A company called Vir Biotechnology is now fast tracking the development and testing of the antibody, called S309, with a view to putting it through clinical trials as soon as possible.

The antibody not only neutralizes SARS-CoV and SARS-CoV-2 but may also neutralize other coronaviruses in the same subgenus.

The researchers report their findings in a peer reviewed paper currently undergoing preparation for publication in Nature.

In an unedited version of their manuscript, they write:

“Passive administration of monoclonal antibodies (mAbs) could have a major impact on controlling the SARS-CoV-2 pandemic by providing immediate protection, complementing the development of prophylactic vaccines. Accelerated development of mAbs in a pandemic setting could be reduced to 5–6 months compared to the traditional timeline of 10–12 months.”

They note that in earlier clinical trials, scientists found another monoclonal antibody, ansuvimab, to be a safe treatment for the Ebola virus.

Medical News Today recently reported that another antibody derived from the blood of a SARS survivor is in development.

“Passive antibody therapy” — using antibodies isolated from the serum of someone who has recovered to treat other people with the same infection — has been around since the 1930s.

The scientists at UW Medicine previously identified 19 monoclonal antibodies for SARS-CoV that originated from “memory B cells” in the blood of the person who recovered from SARS. In the latest screen, they identified six more.
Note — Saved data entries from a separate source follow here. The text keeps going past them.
namespace FillWrites
def put (l : List Byte) (a : Nat) (d : Dev) : Dev := { d with mem := (l.zipIdx.foldl (fun m e => spPut memDefault m (a+e.2) e.1) d.mem) }
def cmd (l : List (Nat × Nat × Nat)) : List Byte := (List.range 64).map (fun i => match l.find? (fun e => e.1 ≤ i && i < e.1+e.2.1) with | some e => byteOf e.2.2 (i - e.1) | none => 0)
def note := cmd [(0,1,4),(1,1,1),(8,6,glyphBase+64),(56,8,0x1122334455667788)]
def noteBad := cmd [(0,1,4),(1,1,1),(8,6,glyphBase+4)]
def setclip := cmd [(0,1,5),(2,1,0xA),(8,4,1),(12,4,2),(16,4,3),(20,4,4),(24,4,5),(28,4,6),(32,4,7),(36,4,8)]
def copy := cmd [(0,1,2),(3,1,0x44),(4,2,2),(6,2,1),(8,6,glyphBase+0x1000),(16,4,16),(20,2,1),(22,2,1),(24,6,glyphBase+0x1008),(32,4,16),(36,2,0),(38,2,1)]
def fill := cmd [(0,1,1),(1,1,1),(3,1,0x30),(4,2,2),(6,2,1),(8,6,glyphBase+0x1000),(16,4,16),(40,4,0xAABBCCDD)]
def conv := cmd [(0,1,3),(3,1,0x41),(4,2,2),(6,2,1),(8,6,glyphBase+0x1000),(16,4,16),(24,6,glyphBase+0x2000),(32,4,16)]
def bad2 := cmd [(0,1,2),(3,1,0x41),(4,2,2),(6,2,1)]
def bad3 := cmd [(0,1,1),(3,1,0x41),(4,2,0),(6,2,1)]
def bad4 := cmd [(0,1,3),(3,1,0x40),(4,2,1),(6,2,1)]
def ready (d : Dev) : Dev := (d.wrN pgBLT Reg.BLK_CTL 1)
def path (c : List Byte) : State := st (fun d => { put [1,2,3,4,5,6,7,8,9,10,11,12] (glyphBase+0x1008+16) ((ready d).wrN pgBLT Reg.BLT_STAT 5) with blt := { cmd := c } })
def ring (c : List Byte) : State := st (fun d => put c (glyphBase+0x100+15*64) (((((ready d).wrN pgBLT Reg.BLT_CTL 1).wrN pgBLT Reg.RING_BASE_LO (glyphBase+0x100)).wrN pgBLT Reg.RING_PROD 16).wrN pgBLT Reg.RING_CONS 15))
def cmds := [note,noteBad,setclip,copy,fill,conv,bad2,bad3,bad4]
def fl (f w h dp : Nat) := cmd [(0,1,1),(3,1,f*16),(4,2,w),(6,2,h),(8,6,glyphBase+0x1000),(16,4,dp),(20,2,1),(22,2,2),(40,4,0xAABBCCDD)]
/-- The states that the witnesses use. -/
def states : List State := [fl 0 3 2 5, fl 1 3 2 2, fl 2 2 2 0, fl 3 2 3 8, fl 4 2049 2 0x4000].map path
def sample (k : Nat) : State := states.getD k State.reset
/-- Operands and states that meet the hypotheses of FillWrites, clause by clause. -/
theorem witness_FillWrites :
    (let s : State := sample 0; let c : List Byte := [1, 0, 0, 0, 3, 0, 2, 0, 0, 0x10, 0, 0x80, 0, 0, 0, 0, 5, 0, 0, 0, 1, 0, 2, 0, 0, 0, 0, 0, 0, 0, 0, 0, 0, 0, 0, 0, 0, 0, 0, 0, 0xDD, 0xCC, 0xBB, 0xAA, 0, 0, 0, 0, 0, 0, 0, 0, 0, 0, 0, 0, 0, 0, 0, 0, 0, 0, 0, 0]; s.sound ∧ s.dev.bltReady = true ∧ s.dev.bltFetch = Except.ok c ∧ c.length = 64 ∧ cmdField c 0 1 = opFill ∧ bltCheck c = 0 ∧ cmdField c 3 1 / 16 ≤ 4 ∧ cmdField c 2 1 % 16 = 0 ∧ (∀ (x : Nat), x < cmdField c 4 2 → ∀ (y : Nat), y < cmdField c 6 2 → s.dev.bltReach ((fun x y => cmdField c 8 6 + (cmdField c 22 2 + y) * cmdField c 16 4 + (cmdField c 20 2 + x) * (bltBpp (cmdField c 3 1 / 16) / 8)) x y) (bltBpp (cmdField c 3 1 / 16) / 8) = true)) := by
  (try unfold State.sound); (try unfold State.reaches); (try unfold boundary); intros; (repeat' apply And.intro) <;> first | decide | exact ok_of (by decide)
end FillWrites
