-- ==== Sys2Proof/Syntax.lean ====
section
/-! DEFINITION. The commands of the block: one constructor for each row of spec/opcode_table.json. The table gives
the rows no fields, so the operands are the model's (assumption log 3): what the event carries, named as the rules
name it. Every command occurs at the time the time base shows. -/

namespace Sys2Proof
Memory B cells are immune cells that can remember a particular infection, potentially for a lifetime, launching a rapid antibody defense when the body encounters the pathogen again.

As COVID-19 spread across the world earlier this year, the scientists began testing these antibodies’ ability to neutralize SARS-CoV-2.

In an initial screen, they identified eight that bound to protein fragments from SARS-Co-V, SARS-CoV-2, and other closely related coronaviruses. Overall, S309 had the highest affinity for the fragments.

To investigate which of the eight candidates were the most potent at inactivating both SARS-CoV and SARS-CoV-2, the team used “pseudoviruses” rather than working with the coronaviruses directly.

When studying a dangerous pathogen, virologists can create a pseudovirus from the envelope of the pathogenic virus and the genetic material of another, harmless virus. The resulting virus can invade host cells but is incapable of replicating itself and spreading.

Of the eight candidate antibodies, S309 was highly effective at inactivating both SARS-CoV and SARS-CoV-2, whereas the others had more variable potency.

Finally, the researchers used an imaging technique called cryo-electron microscopy to investigate the structure of S309 and the mechanism by which it inactivates SARS-CoV-2.

They discovered that S309 binds to a site near the apex of the spikes that the virus uses to invade human cells.

The antibody binding site, or epitope, is close to the part of the spike that latches onto a receptor called ACE2, which is present in particularly high concentrations on the outer membranes of cells in the lungs, blood vessels, and gut.

The epitope to which S309 binds exists on the spikes of several closely related coronaviruses. This suggests that it targets a crucial, “conserved” part of the viruses that has changed little in their recent evolution, reducing the likelihood that SARS-CoV-2 will evolve a way to evade it.

“We still need to show that this antibody is protective in living systems, which has not yet been done,” Veesler cautions.

However, the researchers’ paper reports that variants of S309 that are more stable and effective have already entered an “accelerated development path.”

The next stage will be clinical trials to test whether the antibody is safe and neutralizes the virus in people.

Researchers may combine S309 with other antibodies that bind more weakly to SARS-CoV-2 and closely related coronaviruses.

A combination of antibodies might make a more effective treatment and further disable the ability of the new coronavirus to evolve an escape mechanism, say the researchers.

Such a treatment could also prove a valuable weapon to have ready in case of a future coronavirus pandemic.